The ECC (Economic Coordination Committee), which is headed by the finance minister himself, merely took note of it and directed the ministry of national food security and research to ‘look into developing a support price mechanism in consultation with the ministry of industries and production’. And the commerce division secretary underlined the need for adopting international principles and also undertaking a study on the comparative advantages of crops.

Since cotton production has been decreasing since it reached a high of 14.1 million bales in 2004-5 – dropping to seven million bales in 2020-21 and about 9.5 million bales in 2021-22 – and it is the key crop in Pakistan’s agricultural economy, policymakers must answer why nobody thought of taking these steps earlier.

It seems it was only after last year’s devastating floods cut production to only 4.7 million bales (against a target of nine million) that authorities felt that they had to really do something about this problem since cotton production was declining along with a shrinking of the plantation area, thinning margins and forcing farmers to opt for other crops like rice, maize and sugarcane.
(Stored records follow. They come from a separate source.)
/-! ### `resetStep` (R290) -/

@[simp] theorem resetStep_cfg (s : State) : (resetStep s).cfg = s.cfg := rfl
@[simp] theorem resetStep_status (s : State) : (resetStep s).status = Status.reset := rfl
@[simp] theorem resetStep_lastcmd (s : State) : (resetStep s).lastcmd = 0 := rfl
@[simp] theorem resetStep_inten (s : State) : (resetStep s).inten = Inten.reset := rfl
@[simp] theorem resetStep_seed (s : State) : (resetStep s).seed = 0 := rfl
@[simp] theorem resetStep_k (s : State) : (resetStep s).k = 0 := rfl
@[simp] theorem resetStep_m (s : State) : (resetStep s).m = 0 := rfl
@[simp] theorem resetStep_plim (s : State) : (resetStep s).plim = 0 := rfl
@[simp] theorem resetStep_keylen (s : State) : (resetStep s).keylen = 0 := rfl
@[simp] theorem resetStep_keyval (s : State) : (resetStep s).keyval = 0 := rfl
@[simp] theorem resetStep_h1 (s : State) : (resetStep s).h1 = 0 := rfl
@[simp] theorem resetStep_h2 (s : State) : (resetStep s).h2 = 0 := rfl
@[simp] theorem resetStep_result (s : State) : (resetStep s).result = 0 := rfl
@[simp] theorem resetStep_probes (s : State) : (resetStep s).probes = 0 := rfl
@[simp] theorem resetStep_idx (s : State) : (resetStep s).idx = { fill := .free s.draws, cells := [] } := rfl
@[simp] theorem resetStep_keybuf (s : State) :
    (resetStep s).keybuf = { fill := .free (s.draws + 1), cells := [] } := rfl
@[simp] theorem resetStep_bits (s : State) : (resetStep s).bits = { fill := .free (s.draws + 2), cells := [] } := rfl
@[simp] theorem resetStep_abortReq (s : State) : (resetStep s).abortReq = false := rfl
@[simp] theorem resetStep_rdata (s : State) : (resetStep s).rdata = s.rdata := rfl
@[simp] theorem resetStep_draws (s : State) : (resetStep s).draws = s.draws + 3 := rfl
@[simp] theorem resetStep_agenda (s : State) : (resetStep s).agenda = s.agenda := rfl

/-! ### `writeDigest` (R177) -/

@[simp] theorem writeDigest_cfg (d : Word × Word) (s : State) : (writeDigest d s).cfg = s.cfg := rfl
@[simp] theorem writeDigest_status (d : Word × Word) (s : State) : (writeDigest d s).status = s.status := rfl
@[simp] theorem writeDigest_lastcmd (d : Word × Word) (s : State) : (writeDigest d s).lastcmd = s.lastcmd := rfl
@[simp] theorem writeDigest_inten (d : Word × Word) (s : State) : (writeDigest d s).inten = s.inten := rfl
@[simp] theorem writeDigest_seed (d : Word × Word) (s : State) : (writeDigest d s).seed = s.seed := rfl
@[simp] theorem writeDigest_k (d : Word × Word) (s : State) : (writeDigest d s).k = s.k := rfl
@[simp] theorem writeDigest_m (d : Word × Word) (s : State) : (writeDigest d s).m = s.m := rfl
@[simp] theorem writeDigest_plim (d : Word × Word) (s : State) : (writeDigest d s).plim = s.plim := rfl
@[simp] theorem writeDigest_keylen (d : Word × Word) (s : State) : (writeDigest d s).keylen = s.keylen := rfl
@[simp] theorem writeDigest_keyval (d : Word × Word) (s : State) : (writeDigest d s).keyval = s.keyval := rfl
@[simp] theorem writeDigest_h1 (d : Word × Word) (s : State) : (writeDigest d s).h1 = d.1 := rfl
@[simp] theorem writeDigest_h2 (d : Word × Word) (s : State) : (writeDigest d s).h2 = d.2 := rfl
@[simp] theorem writeDigest_result (d : Word × Word) (s : State) : (writeDigest d s).result = s.result := rfl
@[simp] theorem writeDigest_probes (d : Word × Word) (s : State) : (writeDigest d s).probes = s.probes := rfl
@[simp] theorem writeDigest_idx (d : Word × Word) (s : State) : (writeDigest d s).idx = s.idx := rfl
@[simp] theorem writeDigest_keybuf (d : Word × Word) (s : State) : (writeDigest d s).keybuf = s.keybuf := rfl
@[simp] theorem writeDigest_bits (d : Word × Word) (s : State) : (writeDigest d s).bits = s.bits := rfl
@[simp] theorem writeDigest_abortReq (d : Word × Word) (s : State) : (writeDigest d s).abortReq = s.abortReq := rfl
@[simp] theorem writeDigest_rdata (d : Word × Word) (s : State) : (writeDigest d s).rdata = s.rdata := rfl
@[simp] theorem writeDigest_draws (d : Word × Word) (s : State) : (writeDigest d s).draws = s.draws := rfl
@[simp] theorem writeDigest_agenda (d : Word × Word) (s : State) : (writeDigest d s).agenda = s.agenda := rfl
This is bad news for textiles, Pakistan’s flagship exports that are already losing ground to competitors up and down the region because of absurdly high costs of production that price them out of the market right at the beginning of the cycle. Yet the food ministry seems pretty confident that textile sector demand can be met by ramping production up to 15 million bales in ‘a short span of time’. The cotton price intervention policy of 2021-22 stabilised domestic prices and raised production by two million bales despite a seven percent decline in cultivated area.

The 2022-23 policy was working on the same lines till floods damaged the standing crop. Now, after the floods, growers and the textiles mills’ association are at odds over the new intervention price. It was revealed in February that the revised average cost of production “is now approximately Rs 7,000 per 40kg”, with growers demanding an intervention price of around Rs 7,000-8,000 per 40kg while the ministry for national food security was proposing Rs 8,500 per 40kg for ECC’s consideration.

It’s also very strange that stakeholders had to emphasise, for the government’s benefit, that the announcement of the intervention price is best made ahead of the main sowing season to help double-minded farmers sort out things like planting area and investments in crop management in time. That alone goes to show that everybody is fed up with the ad hoc manner in which this problem is usually treated.

The ministry for national food security has also recommended the constitution of a price review committee with the mandate to propose interventions on a fortnightly basis, and also that ECC should advise TCP (Trading Corporation of Pakistan) and/or provinces when to sell the procured cotton after assessing local and international markets.

ECC will most likely accept these proposals, but that should not be the end of the matter. Cotton, just like other agricultural products, has been losing yield as well as production area, dragging the entire sector down. Just last week, during a conference in Karachi, participants agreed that restoring agri productivity and jacking up its growth rate to around six percent was the surest way to drag the country out of its crises of deficits.

It’s bad enough that authorities have let things come to such a pass. But it’s much worse that they’re still not giving agri problems, especially declining cotton production, the attention they deserve.